== Provided records ==
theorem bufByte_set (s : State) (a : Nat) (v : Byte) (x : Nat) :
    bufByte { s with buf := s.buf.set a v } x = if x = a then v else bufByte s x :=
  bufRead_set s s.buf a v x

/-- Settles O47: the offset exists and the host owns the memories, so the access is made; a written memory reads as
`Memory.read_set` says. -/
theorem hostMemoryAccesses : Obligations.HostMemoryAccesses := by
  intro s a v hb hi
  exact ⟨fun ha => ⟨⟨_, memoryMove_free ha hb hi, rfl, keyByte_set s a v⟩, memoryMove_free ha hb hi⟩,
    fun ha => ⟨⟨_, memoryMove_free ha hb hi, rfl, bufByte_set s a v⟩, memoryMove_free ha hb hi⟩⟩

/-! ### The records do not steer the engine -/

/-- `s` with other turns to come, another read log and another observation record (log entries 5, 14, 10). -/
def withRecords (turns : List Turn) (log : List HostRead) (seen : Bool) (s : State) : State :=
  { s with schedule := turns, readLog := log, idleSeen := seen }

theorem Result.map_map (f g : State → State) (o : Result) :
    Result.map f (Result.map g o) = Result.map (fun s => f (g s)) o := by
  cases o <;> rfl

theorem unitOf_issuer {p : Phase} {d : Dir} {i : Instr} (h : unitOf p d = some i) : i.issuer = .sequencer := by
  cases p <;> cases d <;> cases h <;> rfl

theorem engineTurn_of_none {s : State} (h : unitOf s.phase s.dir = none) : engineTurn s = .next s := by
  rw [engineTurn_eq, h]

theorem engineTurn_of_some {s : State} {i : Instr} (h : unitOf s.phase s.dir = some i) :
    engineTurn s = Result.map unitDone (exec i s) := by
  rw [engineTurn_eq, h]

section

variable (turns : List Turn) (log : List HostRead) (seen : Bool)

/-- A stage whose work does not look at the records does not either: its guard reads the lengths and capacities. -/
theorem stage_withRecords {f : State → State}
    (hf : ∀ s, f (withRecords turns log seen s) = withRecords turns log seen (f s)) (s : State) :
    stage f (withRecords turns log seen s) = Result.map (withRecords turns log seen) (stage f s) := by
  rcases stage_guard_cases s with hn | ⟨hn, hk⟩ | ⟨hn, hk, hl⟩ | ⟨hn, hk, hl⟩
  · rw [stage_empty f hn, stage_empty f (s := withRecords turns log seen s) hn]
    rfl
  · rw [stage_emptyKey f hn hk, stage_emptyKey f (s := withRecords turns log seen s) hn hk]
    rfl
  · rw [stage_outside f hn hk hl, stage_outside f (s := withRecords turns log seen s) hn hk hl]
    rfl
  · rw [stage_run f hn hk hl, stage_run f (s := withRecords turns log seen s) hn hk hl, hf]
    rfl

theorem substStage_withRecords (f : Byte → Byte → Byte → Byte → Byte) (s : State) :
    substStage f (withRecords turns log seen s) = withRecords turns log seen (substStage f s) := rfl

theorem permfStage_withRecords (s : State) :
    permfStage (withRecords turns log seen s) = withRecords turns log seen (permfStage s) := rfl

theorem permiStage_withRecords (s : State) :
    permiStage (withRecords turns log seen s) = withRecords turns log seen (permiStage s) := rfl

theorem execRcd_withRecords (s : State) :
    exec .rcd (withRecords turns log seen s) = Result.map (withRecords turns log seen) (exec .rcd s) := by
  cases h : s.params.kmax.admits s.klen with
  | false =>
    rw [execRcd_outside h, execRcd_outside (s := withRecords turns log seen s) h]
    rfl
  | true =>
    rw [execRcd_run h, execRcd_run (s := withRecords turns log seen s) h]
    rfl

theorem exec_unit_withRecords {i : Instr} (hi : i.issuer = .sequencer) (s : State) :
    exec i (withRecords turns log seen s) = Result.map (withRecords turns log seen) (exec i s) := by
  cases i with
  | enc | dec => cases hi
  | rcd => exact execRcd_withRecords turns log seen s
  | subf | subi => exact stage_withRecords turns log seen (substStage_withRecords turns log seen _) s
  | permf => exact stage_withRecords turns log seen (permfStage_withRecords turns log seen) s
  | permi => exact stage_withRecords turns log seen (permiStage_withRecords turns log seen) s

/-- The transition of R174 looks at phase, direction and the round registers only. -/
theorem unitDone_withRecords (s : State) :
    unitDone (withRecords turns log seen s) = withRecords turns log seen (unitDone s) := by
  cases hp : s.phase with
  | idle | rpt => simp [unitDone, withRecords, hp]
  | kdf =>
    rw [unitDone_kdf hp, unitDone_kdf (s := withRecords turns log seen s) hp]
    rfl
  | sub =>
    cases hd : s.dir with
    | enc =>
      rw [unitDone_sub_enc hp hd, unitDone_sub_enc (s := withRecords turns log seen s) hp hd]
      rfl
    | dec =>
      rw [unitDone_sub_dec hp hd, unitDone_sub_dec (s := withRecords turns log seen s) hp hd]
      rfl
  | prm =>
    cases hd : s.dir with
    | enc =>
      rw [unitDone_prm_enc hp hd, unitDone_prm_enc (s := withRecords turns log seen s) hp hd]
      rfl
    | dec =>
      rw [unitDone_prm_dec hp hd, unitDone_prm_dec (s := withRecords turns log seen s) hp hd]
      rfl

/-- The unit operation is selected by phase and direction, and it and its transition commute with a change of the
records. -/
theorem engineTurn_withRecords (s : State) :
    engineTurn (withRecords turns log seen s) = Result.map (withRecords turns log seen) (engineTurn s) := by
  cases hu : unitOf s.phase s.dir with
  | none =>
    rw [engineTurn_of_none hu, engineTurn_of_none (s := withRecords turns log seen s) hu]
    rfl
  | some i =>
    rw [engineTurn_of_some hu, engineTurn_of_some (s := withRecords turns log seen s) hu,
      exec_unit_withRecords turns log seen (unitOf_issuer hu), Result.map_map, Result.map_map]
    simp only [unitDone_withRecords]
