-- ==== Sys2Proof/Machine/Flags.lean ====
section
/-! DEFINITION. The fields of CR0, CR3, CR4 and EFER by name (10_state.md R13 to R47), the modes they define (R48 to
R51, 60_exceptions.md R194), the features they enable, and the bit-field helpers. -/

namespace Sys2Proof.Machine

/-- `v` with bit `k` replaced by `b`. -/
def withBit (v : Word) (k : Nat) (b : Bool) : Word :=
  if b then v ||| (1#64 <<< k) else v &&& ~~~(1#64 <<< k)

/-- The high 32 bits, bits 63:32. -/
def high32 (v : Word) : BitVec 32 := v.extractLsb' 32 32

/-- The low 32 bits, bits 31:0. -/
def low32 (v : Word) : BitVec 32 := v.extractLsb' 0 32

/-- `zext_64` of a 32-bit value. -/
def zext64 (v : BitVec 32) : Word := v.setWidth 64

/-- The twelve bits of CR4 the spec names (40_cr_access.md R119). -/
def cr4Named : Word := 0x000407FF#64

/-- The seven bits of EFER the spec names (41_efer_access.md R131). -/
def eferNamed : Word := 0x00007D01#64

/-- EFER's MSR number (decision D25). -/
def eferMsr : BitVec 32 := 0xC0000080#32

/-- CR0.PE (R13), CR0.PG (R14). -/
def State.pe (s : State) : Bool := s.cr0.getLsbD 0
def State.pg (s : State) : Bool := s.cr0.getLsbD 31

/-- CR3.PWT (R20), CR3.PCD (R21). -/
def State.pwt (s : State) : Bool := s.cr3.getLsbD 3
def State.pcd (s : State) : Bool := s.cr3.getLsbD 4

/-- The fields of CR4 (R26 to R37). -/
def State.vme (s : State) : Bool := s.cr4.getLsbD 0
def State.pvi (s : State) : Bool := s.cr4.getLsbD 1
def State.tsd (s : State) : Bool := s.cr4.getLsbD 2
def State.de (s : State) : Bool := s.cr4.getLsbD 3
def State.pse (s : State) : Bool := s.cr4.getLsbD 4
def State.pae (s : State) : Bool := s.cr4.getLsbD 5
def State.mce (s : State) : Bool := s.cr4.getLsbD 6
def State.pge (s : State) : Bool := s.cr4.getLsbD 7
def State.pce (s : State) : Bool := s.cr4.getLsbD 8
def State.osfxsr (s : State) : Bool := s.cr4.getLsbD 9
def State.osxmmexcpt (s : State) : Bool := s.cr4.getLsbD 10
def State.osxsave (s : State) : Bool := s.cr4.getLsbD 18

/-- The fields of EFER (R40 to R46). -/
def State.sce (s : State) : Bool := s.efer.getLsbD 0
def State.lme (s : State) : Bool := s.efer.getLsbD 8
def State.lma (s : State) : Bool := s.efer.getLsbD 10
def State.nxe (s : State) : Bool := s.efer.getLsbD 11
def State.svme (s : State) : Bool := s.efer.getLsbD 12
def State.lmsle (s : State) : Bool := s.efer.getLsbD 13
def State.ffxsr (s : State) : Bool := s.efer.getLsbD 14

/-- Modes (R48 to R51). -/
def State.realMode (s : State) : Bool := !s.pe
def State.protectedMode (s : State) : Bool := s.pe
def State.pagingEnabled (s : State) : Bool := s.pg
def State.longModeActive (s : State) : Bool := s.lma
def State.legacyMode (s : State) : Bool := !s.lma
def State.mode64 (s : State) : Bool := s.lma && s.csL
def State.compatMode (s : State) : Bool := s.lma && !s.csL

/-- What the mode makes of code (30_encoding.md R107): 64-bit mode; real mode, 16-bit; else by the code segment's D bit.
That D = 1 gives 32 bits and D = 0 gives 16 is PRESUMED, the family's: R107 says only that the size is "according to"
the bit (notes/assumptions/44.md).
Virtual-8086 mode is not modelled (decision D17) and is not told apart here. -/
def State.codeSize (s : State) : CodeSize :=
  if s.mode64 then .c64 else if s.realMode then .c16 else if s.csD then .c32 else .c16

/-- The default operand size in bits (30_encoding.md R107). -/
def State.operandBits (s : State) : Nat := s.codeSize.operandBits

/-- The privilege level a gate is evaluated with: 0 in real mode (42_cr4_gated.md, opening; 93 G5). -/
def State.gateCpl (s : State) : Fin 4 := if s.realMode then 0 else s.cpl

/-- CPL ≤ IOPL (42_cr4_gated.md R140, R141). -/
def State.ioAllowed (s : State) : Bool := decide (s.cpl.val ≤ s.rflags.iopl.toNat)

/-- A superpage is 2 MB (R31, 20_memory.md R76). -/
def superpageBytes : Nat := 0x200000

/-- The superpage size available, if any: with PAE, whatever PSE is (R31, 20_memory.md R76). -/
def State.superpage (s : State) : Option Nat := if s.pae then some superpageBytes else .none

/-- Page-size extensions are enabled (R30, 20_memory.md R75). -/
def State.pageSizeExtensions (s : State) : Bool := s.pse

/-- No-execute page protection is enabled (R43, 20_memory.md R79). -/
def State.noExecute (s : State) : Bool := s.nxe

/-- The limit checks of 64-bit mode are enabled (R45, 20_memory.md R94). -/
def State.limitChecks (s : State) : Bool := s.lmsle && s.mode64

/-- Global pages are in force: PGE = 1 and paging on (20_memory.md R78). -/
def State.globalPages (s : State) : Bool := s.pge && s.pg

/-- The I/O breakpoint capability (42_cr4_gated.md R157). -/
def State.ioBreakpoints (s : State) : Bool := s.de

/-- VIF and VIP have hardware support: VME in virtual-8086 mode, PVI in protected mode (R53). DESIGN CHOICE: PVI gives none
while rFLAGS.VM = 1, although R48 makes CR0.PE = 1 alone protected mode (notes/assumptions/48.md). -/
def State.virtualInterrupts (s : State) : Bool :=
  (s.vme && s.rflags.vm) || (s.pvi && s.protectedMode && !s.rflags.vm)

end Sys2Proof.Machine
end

== Problem requirements ==
Could you retype exactly the lines from the first one of the records through the line containing "5, 14, 10). -/", both included, and nothing more?

== Response to this exercise ==
theorem bufByte_set (s : State) (a : Nat) (v : Byte) (x : Nat) :
    bufByte { s with buf := s.buf.set a v } x = if x = a then v else bufByte s x :=
  bufRead_set s s.buf a v x

/-- Settles O47: the offset exists and the host owns the memories, so the access is made; a written memory reads as
`Memory.read_set` says. -/
theorem hostMemoryAccesses : Obligations.HostMemoryAccesses := by
  intro s a v hb hi
  exact ⟨fun ha => ⟨⟨_, memoryMove_free ha hb hi, rfl, keyByte_set s a v⟩, memoryMove_free ha hb hi⟩,
    fun ha => ⟨⟨_, memoryMove_free ha hb hi, rfl, bufByte_set s a v⟩, memoryMove_free ha hb hi⟩⟩

/-! ### The records do not steer the engine -/

/-- `s` with other turns to come, another read log and another observation record (log entries 5, 14, 10). -/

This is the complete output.